I took notes on what I liked and what was applicable and came up with a TOS and privacy statement for my site.

I'm working with a local lawyer to take care of some administrative stuff, and he offered to review and rework the TOS and privacy statements for somewhere in the neighborhood of $1.5K to $2K, depending on how long it takes.

That's a nontrivial amount of money for my relatively small web app so I'm wondering: How important are these documents? What are risks if I miss something by doing it on my own?

I'll also consult with the lawyer on this, but was hoping to your thoughts as well. Appreciate the help.

[1] http://news.ycombinator.com/item?id=990375

[2] http://en.wordpress.com/tos/




I made our Terms of Service reusable under a creative commons license: http://www.opendns.com/terms/

Our Privacy Policy is more specific, but you can rip from it as long as you make it read as if it's yours, clear it is not ours, and it has no reference to OpenDNS: http://www.opendns.com/privacy/

Very expensive valley/startup-savvy lawyers have reviewed both many times over. :-)

But to answer your question, NO. Don't spend the money. This decision is always about the right thing for the right time. This does not matter right now. Seriously. You are not big and nobody will sue you. Ignore any other advice. Later, you can spend the money to redo it.

That said, make sure YOU understand your privacy policy and ToS. Make sure you think it covers how you'll look and use the customer data. Then make sure you abide by what it says and change it if you need to.


Thanks, I think this is excellent advice, and double thanks for offering your terms of service as a template.


I've built a few sites that aren't huge but definitely pass the 1 million unique user/month mark. Most were content sites, ad-supported. The only time a privacy policy was ever brought up was when Remnant Ad providers required them.

As suggested in other comments, I'd say put up a generic ToS, apologize for anything that comes in, and pay for a lawyer to analyze it when you really have the money to do it.

And to answer your question, $1.5-2k is fairly standard for a document like this.


Save the money, you are not doing anything different than what a lawyer would do (and you would have to explain to a lawyer lengthily what your app/business is all about before he/she can custom-tailor your agreements).

The fee quoted by your lawyer represents a couple of hours of work, which includes at least two hours, understanding what your business is all about.
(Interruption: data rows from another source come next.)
-- ==== Sys2Proof/Certificates/Slice0/Obligations.lean ====
section
/-! DEFINITION. The statements for the provers. Each says in its docstring which rules it formalises. -/

open Sys2Proof Sys2Proof.Machine Sys2Proof.Safety

/-- Power-on, power-fail, feed and clock events, when they are due, have the effect the spec gives them. Rests also on the choices of the model in log entries 30. That an event which is not due changes nothing is the choice of the model, log entry 124. (R18, R19, R292, R389, R440, R441) -/
def Obligations.SupplyAndClockEventsTakeEffect : Prop :=
  (∀ (s : State) (a b : Nat), (s.clk.powered = false) → (10500 < a ∨ 10500 < b) →
     ∃ t, exec (.powerOn a b) s = .next t ∧
       t.clk = { s.clk with feedA := a, feedB := b, powered := true, porNs := s.clk.ns, pllEnabled := true, pllLocked := false, islandClock := false, faults := [], holdDark := false } ∧
       t.hzn.powered = true ∧ t.svc = s.svc ∧
       (s.hzn.lost = false → s.ks.mwkGen ≠ 0 → s.ks.regCrcOk = false → t.hzn.latch = true)) ∧
  (∀ (s : State) (a b : Nat),
     exec (.feedChange a b) s = .next { s with clk := { s.clk with feedA := a, feedB := b } }) ∧
  (∀ (s : State), (s.clk.powered = true) → (s.clk.feedA < 10000) → (s.clk.feedB < 10000) →
     ∃ t, exec .powerFail s = .next t ∧ t.clk.powered = false ∧ t.svc.phase = .dark ∧ t.prism.cmds = [] ∧ t.rings = [] ∧
       t.life.otp = (cutIntent s).life.otp ∧ t.clk.ns = s.clk.ns) ∧
  (∀ (s : State), (starting s = true) → (s.clk.pllEnabled = true) → (s.clk.pllLocked = false) →
     exec .pllLock s = .next { s with clk := { s.clk with pllLocked := true, pllLockNs := s.clk.ns } }) ∧
  (∀ (s : State), (starting s = true) → (s.clk.pllEnabled = true) → (s.clk.pllLocked = false) → (s.clk.porNs + 2000000 ≤ s.clk.ns) →
     ∃ t, exec .pllLockTimeout s = .next t ∧ t.svc.phase = .dark ∧ t.svc.warmCount = s.svc.warmCount + 1 ∧ t.clk.pllLocked = false ∧
       t.clk.faults = s.clk.faults.filter (fun x => decide (s.clk.ns < x + 1000000000)) ++ [s.clk.ns] ∧
       t.clk.holdDark = decide (3 ≤ t.clk.faults.length)) ∧
  (∀ (s : State), (starting s = true) → (s.clk.pllLocked = true) → (s.clk.islandClock = false) → (s.clk.pllLockNs + 100000 ≤ s.clk.ns) →
     ∃ t, exec .islandClockSwitch s = .next t ∧ t.clk = { s.clk with islandClock := true } ∧ t.rng.state = .testing ∧ t.rng.running = true ∧
       t.rng.startNs = s.clk.ns ∧ t.svc = s.svc ∧ t.fns = s.fns ∧ t.parts = s.parts ∧ t.ks = s.ks) ∧
  (∀ (s : State) (count : Nat) (lost : Bool), (s.clk.powered = true) → (s.clk.pllLocked = true) → (lost = true ∨ 108 * 1024 < 100 * count ∨ 100 * count < 92 * 1024) →
     ∃ t, exec (.clockCheck count lost) s = .next t ∧ t.svc.phase = .dark ∧ t.svc.warmCount = s.svc.warmCount + 1 ∧ t.clk.pllLocked = false ∧
       t.clk.faults = s.clk.faults.filter (fun x => decide (s.clk.ns < x + 1000000000)) ++ [s.clk.ns] ∧
       t.clk.holdDark = decide (3 ≤ t.clk.faults.length)) ∧
  (∀ (s : State) (count : Nat), (100 * count ≤ 108 * 1024) → (92 * 1024 ≤ 100 * count) →
     exec (.clockCheck count false) s = .next s) ∧
  (∀ (feedA : Nat) (feedB : Nat) (s : State), ((!s.clk.powered && (decide (10500 < feedA) || decide (10500 < feedB))) = false) →
     exec (.powerOn feedA feedB) s = .next s) ∧
  (∀ (s : State), ((s.clk.powered && decide (s.clk.feedA < 10000) && decide (s.clk.feedB < 10000)) = false) →
     exec .powerFail s = .next s) ∧
  (∀ (s : State), ((starting s && s.clk.pllEnabled && !s.clk.pllLocked) = false) →
     exec .pllLock s = .next s) ∧
  (∀ (s : State), ((starting s && s.clk.pllEnabled && !s.clk.pllLocked && decide (s.clk.porNs + 2000000 ≤ s.clk.ns)) = false) →
     exec .pllLockTimeout s = .next s) ∧
  (∀ (s : State), ((starting s && s.clk.pllLocked && !s.clk.islandClock && decide (s.clk.pllLockNs + 100000 ≤ s.clk.ns)) = false) →
     exec .islandClockSwitch s = .next s)

/-- Transitions left open, the tamper latch, the ROM boot, Dawn entry and the first rank are acted on at a start, each in its turn. Rests also on the choices of the model in log entries 28, 32, 34. That an event which is not due changes nothing is the choice of the model, log entry 124. (R27, R292, R299, R301, R305, R311, R364, R390, R391) -/
def Obligations.StartEventsRunTheRom : Prop :=
  (∀ (s : State) (i : Nat), (openRecord s = some i) → (recIntent s i = none) → (romActs s = true) → (s.hzn.latch = false) →
     ∃ t, exec .lcRollForward s = .next t ∧ t.life.otp = otpProgramBytes s.life.otp (0x400 + 16 * i) (List.replicate 8 0xFF) ∧
       t.life.fenced = false ∧ t.life.rolling = false ∧ t.svc = s.svc ∧ t.ks = s.ks) ∧
  (∀ (s : State) (i : Nat) (l : LifeCycle), (openRecord s = some i) → (recIntent s i = some l) → (romActs s = true) → (s.hzn.latch = false) →
     ∃ t, exec .lcRollForward s = .next t ∧ t = finishTransition i l (destroyTenants s) ∧ t.life.fenced = false ∧ t.life.rolling = false) ∧
  (∀ (i : Nat) (l : LifeCycle) (s : State),
     (destroyTenants s).ks.keys = [] ∧ (destroyTenants s).ks.nor0 = [] ∧ (destroyTenants s).ks.nor1 = [] ∧ (destroyTenants s).ks.mwkGen = 0 ∧
       (destroyTenants s).pm.logP = none ∧ (destroyTenants s).replies = [] ∧ (destroyTenants s).prism.cmds = [] ∧
       (finishTransition i l s).fw.stage = [] ∧ (finishTransition i l s).fw.stageLen = 0) ∧
  (∀ (s : State), (openRecord s = none ∨ romActs s = false ∨ s.hzn.latch = true) →
     exec .lcRollForward s = .next s) ∧
  (∀ (s : State), (romActs s = true) → (s.hzn.latch = true) → (openIntent s = none) →
     ∃ t, exec .tamperCompletion s = .next t ∧ t.hzn.latch = false ∧ t.ks.keys = [] ∧ t.ks.nor0 = [] ∧ t.ks.nor1 = [] ∧ t.ks.mwkGen = 0 ∧
       t.ks.mwk = zeros 32 ∧ t.prism.cmds = [] ∧ t.replies = [] ∧ t.pm.logP = none ∧ t.svc.jnlLost = true ∧ t.hzn.epoch = s.hzn.epoch + 1) ∧
  (∀ (s : State) (i : Nat) (l : LifeCycle), (romActs s = true) → (s.hzn.latch = true) → (openIntent s = some (i, l)) →
     ∃ t, exec .tamperCompletion s = .next t ∧ t.hzn.latch = false ∧
       t = finishTransition i l { destroyTenants s with hzn := { (destroyTenants s).hzn with latch := false } }) ∧
  (∀ (s : State), (romActs s = false ∨ s.hzn.latch = false) →
     exec .tamperCompletion s = .next s) ∧
  (∀ (s : State) (ra rb : Bool), (starting s = true) → (s.clk.islandClock = true) → (s.svc.romStarted = false) → (openRecord s = none) → (s.hzn.latch = false) → (lifeCycle s ≠ .scrap) →
     (let a := (trialOrder s ra rb).1; let r := fun b => imageCheck s (slotOf s b).image 1 0 (if b then rb else ra);
       ∃ t, exec (.romBoot ra rb) s = .next t ∧ t.svc.romStarted = true ∧ t.fw.flags = (trialOrder s ra rb).2 ∧ (slotOf t a).result = BitVec.ofNat 4 (r a) ∧
       (r a = 1 → t.svc.phase = .dawn ∧ t.svc.romFound = true ∧ t.fw.running = a ∧ t.fw.fallback = false) ∧
       (r a ≠ 1 → r (!a) = 1 → t.svc.phase = .dawn ∧ t.svc.romFound = true ∧ t.fw.running = !a ∧ t.fw.fallback = true) ∧
       (r a ≠ 1 → r (!a) ≠ 1 → t.svc.phase = .dark ∧ t.svc.recovery = true))) ∧
  (∀ (s : State) (ra rb : Bool), (starting s = false ∨ s.clk.islandClock = false ∨ s.svc.romStarted = true ∨ openRecord s ≠ none ∨ s.hzn.latch = true ∨ lifeCycle s = .scrap) →
     exec (.romBoot ra rb) s = .next s) ∧
  (∀ (s : State) (bad : BadRecords), (s.svc.phase = .dawn) → (s.svc.dawnDone = false) → (islandStalls s = false) →
     ∃ t, exec (.dawnEntry bad) s = .next t ∧ t.svc.dawnDone = true ∧ t.svc.jnlLost = false ∧
       t = (let u := drawStartKeys (deriveAliases (writeCheckpoint (restoreHorizon (settleSlots (applyFloor s)))));
       let v := platformAtStart (mirrorAtStart (domainsAtStart (loadMapping (finaliseJournals (reloadKeys bad u)))));
       reportLoss (flushDebugLog { v with svc := { v.svc with dawnDone := true } }))) ∧
  (∀ (s : State) (bad : BadRecords), (s.svc.phase ≠ .dawn ∨ s.svc.dawnDone = true ∨ islandStalls s = true) →
     exec (.dawnEntry bad) s = .next s) ∧
  (∀ (s : State), (s.svc.phase = .dawn) → (s.svc.dawnDone = true) → (s.svc.rank0 = false) →
     exec (.rankTrained true) s = .next { s with svc := { s.svc with rank0 := true, linkUp := linkReady s.clk.ns s.svc } }) ∧
  (∀ (s : State), (s.svc.phase = .dawn) → (s.svc.dawnDone = true) → (s.svc.rank0 = false) →
     exec (.rankTrained false) s = .next (transient { kind := 6, index := 0 } s)) ∧
  (∀ (s : State) (b : Bool), (s.svc.phase ≠ .dawn ∨ s.svc.dawnDone = false ∨ s.svc.rank0 = true) →
     exec (.rankTrained b) s = .next s) ∧
  (∀ (s : State), (s.svc.phase = .dawn) → (s.svc.rank0 = true) → (s.fw.load = 0) → (s.fw.stage ≠ []) →
     ∃ t, exec .retainedAppRecheck s = .next t ∧ t.fw.lastResult = BitVec.ofNat 4 (stageCheck s) ∧ t.svc = s.svc ∧
       (stageCheck s = 1 → t.fw.load = 2 ∧ t.fw.stage = s.fw.stage ∧ (getDomain t 2).testing = true ∧ (getDomain t 2).katPass = false) ∧
       (stageCheck s ≠ 1 → t.fw.load = 0 ∧ t.fw.stage = [] ∧ t.fw.stageLen = 0 ∧ t.domains = s.domains)) ∧
  (∀ (s : State), (s.svc.phase = .dawn) → (s.fw.load = 2) → ((getDomain s 2).on = true) → ((getDomain s 2).testing = true) →
     ∃ t, exec (.domainKatDone 2 []) s = .next t ∧ t = releaseApp true s ∧ t.fw.load = 3 ∧ t.fw.retained = true ∧ t.fw.stage = s.fw.stage ∧ t.svc.releaseNs = s.clk.ns ∧
       (getDomain t 2).katPass = true ∧ (getDomain t 2).testing = false) ∧
  (∀ (s : State) (l : List Nat), (s.svc.phase = .dawn) → (s.fw.load = 2) → ((getDomain s 2).on = true) → ((getDomain s 2).testing = true) → (l ≠ []) →
     exec (.domainKatDone 2 l) s = .next (setDomain s 2 { getDomain s 2 with testing := false })) ∧
  (∀ (s : State), (s.svc.phase ≠ .dawn ∨ s.svc.rank0 = false ∨ s.fw.load ≠ 0 ∨ s.fw.stage = []) →
     exec .retainedAppRecheck s = .next s) ∧
  (∀ (d : Fin 32) (failed : List Nat) (s : State), ((((getDomain s d.val).on && (getDomain s d.val).testing) || (!(getDomain s d.val).on && domainWants s d.val true)) = false) →
     exec (.domainKatDone d failed) s = .next s)

/-- The application start, the trained memory ports and the entry to Clear move the service phase; timeouts act as written. Rests also on the choices of the model in log entries 29, 60. That an event which is not due changes nothing is the choice of the model, log entry 124. (R25, R28, R29, R30, R309, R310) -/
def Obligations.PhaseEventsReachOvercastAndClear : Prop :=
  (∀ (s : State), (s.svc.phase = .dawn) → (s.fw.load = 3) → (releaseWritten s = true) →
     ∃ t, exec .appStartReport s = .next t ∧ t.svc.phase = .overcast ∧ t.svc.calLoaded = true ∧ t.svc.calFull = calGood s.hzn.calFull ∧
       t.hzn.calDefault = !calGood s.hzn.calLight ∧ t.parts = s.parts ∧ t.ks = s.ks ∧ t.rings = s.rings ∧ t.life = s.life) ∧
  (∀ (s : State), (s.svc.phase = .dawn) → (s.fw.load = 3) → (releaseWritten s = true) → (s.svc.releaseNs + 500000000 ≤ s.clk.ns) →
     ∃ t, exec .appStartTimeout s = .next t ∧ t.svc.phase = .dark ∧ t.svc.warmCount = s.svc.warmCount + 1 ∧ t.fw.lastResult = 10 ∧ t.fw.load = 0 ∧ t.fw.stage = []) ∧
  (∀ (s : State), (s.svc.phase = .overcast) →
     exec .memoryPortsTrained s = .next { s with svc := { s.svc with memTrained := true } }) ∧
  (∀ (s : State), (s.svc.phase = .overcast) → (s.svc.memTrained = true) → (s.svc.calLoaded = true) → (katDone s = true) →
     ∃ t, exec .enterClear s = .next t ∧ t.svc.phase = .clear ∧ t.svc.capped = (!s.svc.calFull) ∧ t.ks = s.ks ∧ t.life = s.life ∧ t.prism = s.prism) ∧
  (∀ (s : State),
     exec .clearTimeout s = .next s) ∧
  (∀ (s : State), ((s.svc.phase == .dawn && s.fw.load == 3 && releaseWritten s) = false) →
     exec .appStartReport s = .next s) ∧
  (∀ (s : State), ((s.svc.phase == .dawn && s.fw.load == 3 && releaseWritten s && decide (s.svc.releaseNs + 500000000 ≤ s.clk.ns)) = false) →
     exec .appStartTimeout s = .next s) ∧
  (∀ (s : State), ((s.svc.phase == .overcast) = false) →
     exec .memoryPortsTrained s = .next s) ∧
  (∀ (s : State), ((s.svc.phase == .overcast && s.svc.memTrained && s.svc.calLoaded && katDone s) = false) →
     exec .enterClear s = .next s)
From a business perspective, do a risk/reward analysis. How likely is it to get sued for having TOS that are not fine tuned ? I consider the risk very low and you can reduce your personal liability further by incorporating (which I always suggest).

Having said that, I am a lawyer, but this does not constitute legal advice.


There are probably better things you can spend the money on if it's a nontrivial amount of money for your app.


Can you elaborate? What things? And how do I decide?


Sure!

Judging by your note, you've already spent a good chunk of several days working on this already, and that's not low-brain-usage time, so it's a pretty expensive investment already.

Looks like you're already doing a good bit of this already... Pirate Metrics... look at activation, then retention, then acquisition. cohort analysis. user testing. customer development / talking to customers. Those are going to be higher-leverage investments of resources.

And if you don't have an easy way to spend money in those areas, save it for when you can find something that'll give you great leverage, return on investment in your proj.

Hope this helps, -A


Be one of the first to draft a Portability policy. http://portabilitypolicy.org outlines the questions you answer about your users' power over their data.


Don't do it. Not worth the $2k IMO.


Why not?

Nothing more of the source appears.